Grilled Tri-Tip With Rosemary Glaze
For the dry rub
1 tablespoon ground black pepper
1 tablespoon mustard powder
1 tablespoon smoked paprika
1 tablespoon garlic powder
1 tablespoon onion powder
1 ½ tablespoon kosher salt
1 ½ pound tri tip roast
For the glaze
¾ cup light brown sugar
6 tablespoons butter
½ cup Worcestershire sauce
3 large sprigs rosemary
1. Combine dry rub ingredients in a small bowl and stir to combine.
2. Evenly coat the tri-tip with the dry rub and let rest at room temperature for 30 minutes.
3. In a small saucepan, bring glaze ingredients to a low boil over medium heat. 4. 4. Simmer for 3 minutes, stirring frequently.
5. Heat a charcoal or gas grill to the medium heat.
6. Grill steak for 4-5 minutes over direct heat, then flip and grill until internal temperature reaches 125°F (52°C) on a meat thermometer.

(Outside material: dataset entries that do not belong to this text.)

/-- The word at an offset of a die's CSR block after reset, for words the model holds as registers; zero where the spec gives
no other value (R41, R83, R342, R371, R474). DESIGN CHOICE (log 59): HAL_PORT_STATUS's offsets read ABSENT, 0xFF05, on a die or at a port
number that has no such register. -/
def csrReset (die off : Nat) : Word :=
  if off = 0x20000 ∧ (die = 94 ∨ die = 95) then 0xFFFF0000
  else if 0x10000 ≤ off ∧ off < 0x10200 ∧ off % 0x40 = 0 then (if (hallPeer die ((off - 0x10000) / 0x40)).isSome then 0xFF00 else 0xFF05)
  else if 0x30000 ≤ off ∧ off < 0x30400 ∧ off % 0x40 = 0 ∧ 36 ≤ die ∧ die < 72 then 1
  else if off = 0x60000 ∧ 32 ≤ die ∧ die < 36 then 64
  else if 0x90000 ≤ off ∧ off < 0x90200 ∧ off % 0x40 = 0 ∧ 84 ≤ die ∧ die < 92 then 0x3FFF
  else 0

/-- The 32-bit word held at an offset. -/
def State.rd (s : State) (die off : Nat) : Word := s.csr.get (csrReset die off) (csrKey die off)
/-- Writes the 32-bit word held at an offset. -/
def State.wr (s : State) (die off : Nat) (v : Word) : State := { s with csr := s.csr.set (csrReset die off) (csrKey die off) v }
/-- A 64-bit register. -/
def State.rd64 (s : State) (die off : Nat) : DWord := (s.rd die (off + 4)) ++ (s.rd die off)
/-- Writes a 64-bit register. -/
def State.wr64 (s : State) (die off : Nat) (v : DWord) : State :=
  (s.wr die off (v.setWidth 32)).wr die (off + 4) ((v >>> 32).setWidth 32)
/-- Field [hi:lo] of a 32-bit register. -/
def State.fld (s : State) (die off hi lo : Nat) : Nat := bits (s.rd die off).toNat hi lo
/-- Writes field [hi:lo] of a 32-bit register. -/
def State.setFld (s : State) (die off hi lo v : Nat) : State :=
  s.wr die off ((putField ((s.rd die off).setWidth 64) hi lo v).setWidth 32)
/-- Advances a 32-bit counter, wrapping. -/
def State.inc (s : State) (die off : Nat) (n : Nat := 1) : State := s.wr die off (s.rd die off + BitVec.ofNat 32 n)
/-- Advances a 64-bit counter, wrapping. -/
def State.inc64 (s : State) (die off : Nat) (n : Nat := 1) : State := s.wr64 die off (s.rd64 die off + BitVec.ofNat 64 n)
/-- Advances field [hi:lo], wrapping. -/
def State.incFld (s : State) (die off hi lo : Nat) : State := s.setFld die off hi lo (s.fld die off hi lo + 1)
/-- Advances field [hi:lo], saturating at its largest value. -/
def State.satFld (s : State) (die off hi lo : Nat) (n : Nat := 1) : State :=
  s.setFld die off hi lo (min (s.fld die off hi lo + n) (2 ^ (hi - lo + 1) - 1))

7. Brush the steak with the brown sugar glaze, then flip the steak and repeat. Do this until you’ve used up about half the glaze then remove meat from the grill.
8. Let the steak rest for 5 minutes, then slice into ½-inch strips against the grain.
9. Serve with remaining glaze on the side for drizzling or dipping.